Escalating demand and diminished supply has spiked PUC concern about the future ability of state’s electric grid
Data centers, bitcoin operations, and electric vehicles are driving up demand for electricity as extreme weather conditions strain the power grid even further.
Concerned with the possibility of the state’s electric supplies not meeting demand in the coming decade, the Pennsylvania Utility Commission (PUC) gathered written comments from 30 industry stakeholders exploring preventative measures.
In its comments, the Natural Resources Defense Council, a nonprofit international environmental advocacy group, called the state’s electric supply situation “precarious” and further warned that, if managed incorrectly, it will “cost tens of billions of dollars and risk life-threatening winter power outages.”
The comment period was a follow-up to the PUC’s technical conference held in November, also about electric resource adequacy — or the ability to meet electricity demand without blackouts or disruptions in service.
Pushing clean energy solutions
Environmental advocacy groups like POWER Interfaith, the Philadelphia-area, faith-based community-organizing network, said the answer is renewable, solar, and wind energies for example, and they suggested in their comments that the PUC remove barriers to affordable clean energy.
» READ MORE: Environmentalists battle to get Peco to increase its use of green energy, but the oil industry calls it a job killer
Last November, Peco agreed to purchase more solar energy — in this case, enough to supply 3,000 homes. POWER called on other state utilities to follow Peco’s example.
“As concerns rise about the threat of the coming administration to climate work, this win is a good reminder that there is still much progress that can be made at the local level and at our Public Utility Commissions to transition us away from fossil fuels and toward the future that our clients like POWER envision,” said Devin McDougall, an Earthjustice attorney.
Escalating demand for electric power
The sources for rising electric demand include data centers, bitcoin operations, and electric vehicles. But the major driver is extreme weather conditions, which strain the power grid and disproportionately impact low-income residents. According to the National Centers for Environmental Information (NCEI), in 2024 there were 27 weather and climate disasters with over $1 billion in damage each.
One in seven Philadelphia residents spend over 10% of their income on utilities. More than 6% is considered to be a “high” energy burden; 10% or more is considered “severe.” These residents also live in low-income neighborhoods where outages tend to be more frequent, last longer, and have residents that are ill-prepared to deal with power shutdowns. POWER also argued that clean energy is a health-equity issue because the most vulnerable residents of Pennsylvania live with toxic residue of fossil fuel extraction oil.

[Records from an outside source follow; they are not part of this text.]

/-! ### The host link -/

/-- The requests, with their codes and forms. -/
def requestTable : List (Nat × ReqForm × (Setup → Instr)) :=
  [(0x01, { dev := true, dirIn := true, len := fun n => decide (n % 4 = 0 ∧ 4 ≤ n ∧ n ≤ 1024), inRecovery := true }, .regRead),
   (0x02, { dev := true, dirIn := false, len := fun n => decide (n = 4), inRecovery := true }, .regWrite),
   (0x03, { dev := true, lo := 0, hi := 5, dirIn := true, len := fun n => decide (n = 8), value0 := true, index0 := true, inRecovery := true }, .getLastError),
   (0x10, jobForm false 16, .setWindow), (0x11, jobForm false 8, .doorbell), (0x12, jobForm true 32, .getIfStatus),
   (0x13, { dev := false, lo := 1, hi := 5, dirIn := false, len := fun n => decide (n = 0) }, .funcReset),
   (0x20, handleForm true 16 true, .opStatus), (0x21, handleForm false 0 false, .opSuspend),
   (0x22, handleForm false 0 false, .opResume), (0x23, handleForm false 0 true, .opCancel),
   (0x24, handleForm false 0 true, .opRelease), (0x25, handleForm true 256 true, .opList),
   (0x30, formOpStart 0x10, .mgmtProof), (0x30, formOpStart 0x11, .kneadSweep), (0x30, formOpStart 0x12, .fwStage),
   (0x30, formOpStart 0x13, .nvmWrite)]

/-- A vendor request of code `b` arrives: the device is linked, the request's form is `q`, and its interface is not being reset. -/
def Arrives (s : State) (b : Nat) (q : ReqForm) (r : Setup) : Prop :=
  s.linked = true ∧ r.vendor = true ∧ r.bRequest = b ∧ q.ok s.mc.recovery r = true ∧ s.busy (reqIface r) = false

/-- Every request is checked against its row (R234, R238, R239, R264): without a link nothing happens; a standard request is
answered by its descriptor, and never by the row; another code or a wrong form stalls with REQUEST and an interface that is
being reset with RESET_BUSY, and the failure record of the recipient says so; memory, registers, cores, handles, controller,
ports, flash, counters, staging buffer and jobs stay. -/
def Obligations.RequestsAreChecked : Prop :=
  ∀ x ∈ requestTable, ∀ (r : Setup) (s : State),
    (s.linked = false → exec (x.2.2 r) s = .next s) ∧
    (s.linked = true → r.vendor = false → exec (x.2.2 r) s = .next (s.standardRequest r)) ∧
    (s.linked = true → r.vendor = true → r.bRequest ≠ x.1 → exec (x.2.2 r) s =
      .next (s.reqFail (if r.recip = .iface then r.wIndex % 256 else 0) r.bRequest stRequest 0)) ∧
    (s.linked = true → r.vendor = true → r.bRequest = x.1 → x.2.1.ok s.mc.recovery r = false → ∃ t : State, exec (x.2.2 r) s = .next t ∧ t.usb.stalled = true ∧ t.usb.data = [] ∧
      t.errorOf (if r.recip = .iface then r.wIndex % 256 else 0) = leBytes 2 x.1 ++ leBytes 2 stRequest ++ leBytes 4 0 ∧
      t.mem = s.mem ∧ t.regs = s.regs ∧ t.cores = s.cores ∧ t.handles = s.handles ∧ t.mc = s.mc ∧ t.ports = s.ports ∧
      t.nvm = s.nvm ∧ t.counters = s.counters ∧ t.staging = s.staging ∧ ∀ p, t.job p = s.job p) ∧
    (s.linked = true → r.vendor = true → r.bRequest = x.1 → x.2.1.ok s.mc.recovery r = true → s.busy (reqIface r) = true → ∃ t : State, exec (x.2.2 r) s = .next t ∧
      t.usb.stalled = true ∧ t.usb.data = [] ∧
      t.errorOf (reqIface r) = leBytes 2 x.1 ++ leBytes 2 stResetBusy ++ leBytes 4 0 ∧
      t.mem = s.mem ∧ t.regs = s.regs ∧ t.cores = s.cores ∧ t.handles = s.handles ∧ t.mc = s.mc ∧ t.ports = s.ports ∧
      t.nvm = s.nvm ∧ t.counters = s.counters ∧ t.staging = s.staging ∧ ∀ p, t.job p = s.job p)

/-- REG_READ, REG_WRITE and GET_LAST_ERROR (R239, R373): outside recovery a read of whole registers inside the space answers
them in ascending order, each read with its side effects before the next; a write gives one register its value, or is LOCKED;
in recovery no register but MC_RESET_CTL is written; a failure record is answered and stays. Says that these complete:
regRead, regWrite, getLastError. -/
def Obligations.RegisterRequestsAct : Prop :=
  (∀ r (s : State), Arrives s 0x01 { dev := true, dirIn := true, len := fun n => decide (n % 4 = 0 ∧ 4 ≤ n ∧ n ≤ 1024), inRecovery := true } r →
    r.wValue % 4 = 0 → r.wIndex * 65536 + r.wValue + r.wLength ≤ regSpan → s.mc.recovery = false →
    exec (.regRead r) s = .next ((s.readRegs (r.wLength / 4) (r.wIndex * 65536 + r.wValue)).2.reqOk
      (ofWords (s.readRegs (r.wLength / 4) (r.wIndex * 65536 + r.wValue)).1))) ∧
  (∀ n o (s : State), (s.readRegs (n + 1) o).1 = (s.regRead o).1 :: ((s.regRead o).2.readRegs n (o + 4)).1 ∧
    (s.readRegs (n + 1) o).2 = ((s.regRead o).2.readRegs n (o + 4)).2 ∧ s.readRegs 0 o = ([], s)) ∧
  (∀ r (s : State), Arrives s 0x02 { dev := true, dirIn := false, len := fun n => decide (n = 4), inRecovery := true } r →
    r.wValue % 4 = 0 → r.wIndex * 65536 + r.wValue < regSpan → s.mc.recovery = false →
    exec (.regWrite r) s = .next (let u := (s.reqOk []).regWrite (r.wIndex * 65536 + r.wValue) (BitVec.ofNat 32 (leNat (r.data.take 4)))
      if u.2 then u.1.reqFail (reqIface r) 0x02 stLocked 0 else u.1)) ∧
  (∀ r (s : State), Arrives s 0x02 { dev := true, dirIn := false, len := fun n => decide (n = 4), inRecovery := true } r →
    s.mc.recovery = true → r.wValue % 4 = 0 → r.wIndex * 65536 + r.wValue < regSpan → r.wIndex * 65536 + r.wValue ≠ mcResetCtl →
    exec (.regWrite r) s = .next (s.reqFail (reqIface r) 0x02 stRequest 0)) ∧
  (∀ r (s : State), Arrives s 0x03 { dev := true, lo := 0, hi := 5, dirIn := true, len := fun n => decide (n = 8), value0 := true, index0 := true, inRecovery := true } r → exec (.getLastError r) s =
    .next { s with usb := { s.usb with stalled := false, data := s.errorOf (reqIface r) } })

» READ MORE: POWER Interfaith proposes the ‘People’s Energy Plan,’ pushing Peco to use more renewable energy
PJM Interconnection, the grid operator for 13 states, including Pennsylvania, has reported there is currently enough electricity for this winter season given the latest weather forecasts, but extreme conditions may result in implementing emergency procedures.
The power burden
The escalating demand also comes at a time when supply is shrinking because of the growing retirement of older coal- and gas-powered generation units and the slow pace of bringing on new units to replace them.
According to Philadelphia Energy Authority, an independent municipal authority, “Pennsylvania’s generation capacity is caught between a rock and a hard place. On the one hand, coal-fired power plants are retiring rapidly. On the other, the PJM queue is clogged with potential solar plants withering on the vine as interconnection processes grind grudgingly, and equipment for new gas-fired power plants faces a worldwide shortage.”
The PUC, along with industry stakeholders, is using all its feedback to decide what steps to take to avert a crisis. “There’s a certain sense of urgency we have to have,” said Dave Velazquez, Peco president and CEO. “Utilities and the commission have a unique responsibility to our customers to make sure the lights stay on.”